#### [Exercise data]
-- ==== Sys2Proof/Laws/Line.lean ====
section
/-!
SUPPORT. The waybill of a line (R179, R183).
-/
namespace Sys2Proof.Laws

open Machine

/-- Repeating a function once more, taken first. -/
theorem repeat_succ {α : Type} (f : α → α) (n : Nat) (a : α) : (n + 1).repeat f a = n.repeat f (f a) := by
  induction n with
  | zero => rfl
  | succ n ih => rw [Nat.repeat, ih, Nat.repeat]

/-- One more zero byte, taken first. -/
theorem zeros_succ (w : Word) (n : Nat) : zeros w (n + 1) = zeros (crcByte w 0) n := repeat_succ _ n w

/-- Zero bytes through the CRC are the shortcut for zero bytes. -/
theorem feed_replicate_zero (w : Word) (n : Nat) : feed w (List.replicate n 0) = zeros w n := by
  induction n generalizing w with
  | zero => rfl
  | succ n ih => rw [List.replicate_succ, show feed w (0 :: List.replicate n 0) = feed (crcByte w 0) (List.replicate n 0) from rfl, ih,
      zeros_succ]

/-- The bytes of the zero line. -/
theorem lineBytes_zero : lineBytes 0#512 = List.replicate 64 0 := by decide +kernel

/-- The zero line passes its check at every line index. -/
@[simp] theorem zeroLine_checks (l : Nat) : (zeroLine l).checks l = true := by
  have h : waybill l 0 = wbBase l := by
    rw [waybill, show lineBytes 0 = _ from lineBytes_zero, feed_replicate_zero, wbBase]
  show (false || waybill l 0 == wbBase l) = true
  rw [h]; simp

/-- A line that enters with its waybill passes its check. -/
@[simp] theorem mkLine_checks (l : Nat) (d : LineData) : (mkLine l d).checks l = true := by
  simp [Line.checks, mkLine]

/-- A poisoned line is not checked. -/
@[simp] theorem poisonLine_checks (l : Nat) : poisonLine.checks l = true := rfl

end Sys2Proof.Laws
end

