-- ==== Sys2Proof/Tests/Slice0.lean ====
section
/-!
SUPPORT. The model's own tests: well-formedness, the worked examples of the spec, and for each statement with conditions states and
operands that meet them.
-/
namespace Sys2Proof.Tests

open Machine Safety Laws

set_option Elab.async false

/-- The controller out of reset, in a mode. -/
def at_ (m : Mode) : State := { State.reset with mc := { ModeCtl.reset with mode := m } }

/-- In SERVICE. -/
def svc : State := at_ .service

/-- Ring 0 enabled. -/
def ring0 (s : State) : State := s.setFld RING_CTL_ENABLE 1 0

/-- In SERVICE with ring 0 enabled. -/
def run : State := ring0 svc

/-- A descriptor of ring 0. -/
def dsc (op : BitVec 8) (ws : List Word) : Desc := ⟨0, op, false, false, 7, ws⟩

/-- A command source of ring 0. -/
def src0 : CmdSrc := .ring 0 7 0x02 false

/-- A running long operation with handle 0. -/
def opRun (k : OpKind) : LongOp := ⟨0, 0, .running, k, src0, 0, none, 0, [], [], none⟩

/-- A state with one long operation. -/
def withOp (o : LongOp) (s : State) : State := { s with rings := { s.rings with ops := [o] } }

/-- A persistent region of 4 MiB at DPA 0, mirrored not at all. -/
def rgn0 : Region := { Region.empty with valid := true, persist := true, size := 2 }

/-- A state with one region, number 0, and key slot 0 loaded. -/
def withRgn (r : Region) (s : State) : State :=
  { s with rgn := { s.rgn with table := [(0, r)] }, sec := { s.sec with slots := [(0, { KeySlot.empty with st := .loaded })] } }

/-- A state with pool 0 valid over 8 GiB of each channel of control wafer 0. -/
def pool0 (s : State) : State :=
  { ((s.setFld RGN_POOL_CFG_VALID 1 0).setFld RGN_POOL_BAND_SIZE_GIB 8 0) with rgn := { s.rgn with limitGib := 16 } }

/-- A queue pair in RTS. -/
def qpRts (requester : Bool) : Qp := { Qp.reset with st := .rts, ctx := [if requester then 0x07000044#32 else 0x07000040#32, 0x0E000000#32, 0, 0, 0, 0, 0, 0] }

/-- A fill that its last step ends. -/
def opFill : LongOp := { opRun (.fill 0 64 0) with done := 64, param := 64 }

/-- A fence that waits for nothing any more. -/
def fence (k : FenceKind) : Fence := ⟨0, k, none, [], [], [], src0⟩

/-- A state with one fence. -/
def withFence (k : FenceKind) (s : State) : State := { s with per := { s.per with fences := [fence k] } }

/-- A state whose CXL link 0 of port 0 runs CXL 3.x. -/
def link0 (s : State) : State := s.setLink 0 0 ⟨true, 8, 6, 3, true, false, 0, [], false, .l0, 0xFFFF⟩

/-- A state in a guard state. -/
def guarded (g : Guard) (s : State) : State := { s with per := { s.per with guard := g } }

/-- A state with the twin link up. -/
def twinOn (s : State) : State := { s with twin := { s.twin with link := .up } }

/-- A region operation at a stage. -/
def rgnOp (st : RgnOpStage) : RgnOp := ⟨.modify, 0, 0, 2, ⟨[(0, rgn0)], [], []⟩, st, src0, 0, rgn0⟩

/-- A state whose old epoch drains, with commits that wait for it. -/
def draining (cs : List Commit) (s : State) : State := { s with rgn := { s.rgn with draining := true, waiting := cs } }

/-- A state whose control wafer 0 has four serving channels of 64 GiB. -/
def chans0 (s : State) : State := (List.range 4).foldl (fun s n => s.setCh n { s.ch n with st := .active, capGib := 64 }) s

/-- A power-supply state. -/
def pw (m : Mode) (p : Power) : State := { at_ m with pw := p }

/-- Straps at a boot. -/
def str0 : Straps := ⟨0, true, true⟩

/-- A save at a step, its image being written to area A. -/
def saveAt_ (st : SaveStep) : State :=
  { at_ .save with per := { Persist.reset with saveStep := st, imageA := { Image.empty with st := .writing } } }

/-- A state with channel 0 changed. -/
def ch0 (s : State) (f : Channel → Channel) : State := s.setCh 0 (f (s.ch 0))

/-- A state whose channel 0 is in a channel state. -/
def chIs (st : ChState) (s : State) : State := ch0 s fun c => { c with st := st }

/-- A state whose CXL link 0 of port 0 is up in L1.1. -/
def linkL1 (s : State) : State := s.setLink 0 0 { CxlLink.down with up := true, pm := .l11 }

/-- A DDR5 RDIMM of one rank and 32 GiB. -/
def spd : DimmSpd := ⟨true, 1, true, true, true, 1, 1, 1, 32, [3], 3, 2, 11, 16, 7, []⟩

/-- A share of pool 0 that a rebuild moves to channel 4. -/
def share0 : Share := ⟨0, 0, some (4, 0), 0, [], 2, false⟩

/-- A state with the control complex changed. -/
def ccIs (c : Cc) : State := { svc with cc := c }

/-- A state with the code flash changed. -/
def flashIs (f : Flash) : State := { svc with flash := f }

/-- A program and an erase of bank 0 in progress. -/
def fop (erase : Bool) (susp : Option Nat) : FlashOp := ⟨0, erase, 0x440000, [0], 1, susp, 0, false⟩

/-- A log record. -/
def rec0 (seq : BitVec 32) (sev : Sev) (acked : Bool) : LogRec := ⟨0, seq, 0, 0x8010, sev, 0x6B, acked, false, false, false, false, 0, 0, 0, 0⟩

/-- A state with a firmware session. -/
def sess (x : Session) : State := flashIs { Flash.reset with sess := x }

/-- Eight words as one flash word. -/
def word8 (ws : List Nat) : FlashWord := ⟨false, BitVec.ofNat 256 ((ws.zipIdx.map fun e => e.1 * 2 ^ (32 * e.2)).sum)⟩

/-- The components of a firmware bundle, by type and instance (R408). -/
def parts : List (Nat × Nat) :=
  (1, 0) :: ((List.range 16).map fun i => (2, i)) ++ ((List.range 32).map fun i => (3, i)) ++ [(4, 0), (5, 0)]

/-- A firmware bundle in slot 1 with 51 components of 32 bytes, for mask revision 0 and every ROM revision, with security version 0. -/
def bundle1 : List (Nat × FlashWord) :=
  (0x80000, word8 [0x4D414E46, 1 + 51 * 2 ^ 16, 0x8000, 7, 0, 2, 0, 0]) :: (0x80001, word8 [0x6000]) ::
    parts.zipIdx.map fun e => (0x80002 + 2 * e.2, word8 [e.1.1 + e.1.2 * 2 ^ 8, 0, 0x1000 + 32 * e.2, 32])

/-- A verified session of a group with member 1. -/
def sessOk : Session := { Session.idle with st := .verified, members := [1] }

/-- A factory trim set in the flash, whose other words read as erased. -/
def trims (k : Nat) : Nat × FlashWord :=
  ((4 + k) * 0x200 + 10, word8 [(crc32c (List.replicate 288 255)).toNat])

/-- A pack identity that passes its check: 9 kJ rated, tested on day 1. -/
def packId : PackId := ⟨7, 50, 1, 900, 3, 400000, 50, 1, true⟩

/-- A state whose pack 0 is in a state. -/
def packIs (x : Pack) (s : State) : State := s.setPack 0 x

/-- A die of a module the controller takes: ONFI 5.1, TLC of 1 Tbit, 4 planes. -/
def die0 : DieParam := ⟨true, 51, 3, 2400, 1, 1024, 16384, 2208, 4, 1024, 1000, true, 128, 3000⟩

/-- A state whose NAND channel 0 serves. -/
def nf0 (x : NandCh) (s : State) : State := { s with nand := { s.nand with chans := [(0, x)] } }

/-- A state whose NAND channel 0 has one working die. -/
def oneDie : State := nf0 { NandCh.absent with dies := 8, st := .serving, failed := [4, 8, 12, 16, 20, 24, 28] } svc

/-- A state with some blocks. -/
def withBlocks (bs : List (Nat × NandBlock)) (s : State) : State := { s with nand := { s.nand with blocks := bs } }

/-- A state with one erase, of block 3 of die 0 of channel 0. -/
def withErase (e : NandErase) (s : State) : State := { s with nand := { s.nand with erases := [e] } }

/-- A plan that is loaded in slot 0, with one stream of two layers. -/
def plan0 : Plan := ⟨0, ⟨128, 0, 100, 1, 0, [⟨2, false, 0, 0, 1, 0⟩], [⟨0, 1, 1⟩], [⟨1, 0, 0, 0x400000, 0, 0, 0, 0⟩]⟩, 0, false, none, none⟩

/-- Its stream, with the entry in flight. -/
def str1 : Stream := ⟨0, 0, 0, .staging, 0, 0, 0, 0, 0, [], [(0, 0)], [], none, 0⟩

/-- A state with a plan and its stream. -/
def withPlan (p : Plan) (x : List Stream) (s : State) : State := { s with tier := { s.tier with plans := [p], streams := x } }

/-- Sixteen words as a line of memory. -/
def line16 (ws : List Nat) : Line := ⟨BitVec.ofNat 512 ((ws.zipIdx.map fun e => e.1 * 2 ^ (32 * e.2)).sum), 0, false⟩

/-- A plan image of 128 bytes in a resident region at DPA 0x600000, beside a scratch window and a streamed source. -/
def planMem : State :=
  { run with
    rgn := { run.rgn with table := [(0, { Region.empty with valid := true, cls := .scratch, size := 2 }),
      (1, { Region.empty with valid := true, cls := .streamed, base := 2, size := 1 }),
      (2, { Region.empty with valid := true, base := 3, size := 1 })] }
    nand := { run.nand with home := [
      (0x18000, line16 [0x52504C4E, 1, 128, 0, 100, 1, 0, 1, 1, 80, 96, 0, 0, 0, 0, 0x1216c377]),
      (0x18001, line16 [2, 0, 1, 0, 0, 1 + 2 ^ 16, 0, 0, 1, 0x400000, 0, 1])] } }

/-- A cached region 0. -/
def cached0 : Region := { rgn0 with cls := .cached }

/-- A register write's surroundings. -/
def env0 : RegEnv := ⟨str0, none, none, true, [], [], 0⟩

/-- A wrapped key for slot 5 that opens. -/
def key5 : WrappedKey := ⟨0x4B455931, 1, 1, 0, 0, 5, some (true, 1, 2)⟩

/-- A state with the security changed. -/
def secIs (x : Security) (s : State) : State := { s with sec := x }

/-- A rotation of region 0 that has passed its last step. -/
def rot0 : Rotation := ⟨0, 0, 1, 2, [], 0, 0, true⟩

#### [What the task requires]
Show every line of the data that includes the string "taken".

#### [Completed exercise]
/-- Repeating a function once more, taken first. -/
/-- One more zero byte, taken first. -/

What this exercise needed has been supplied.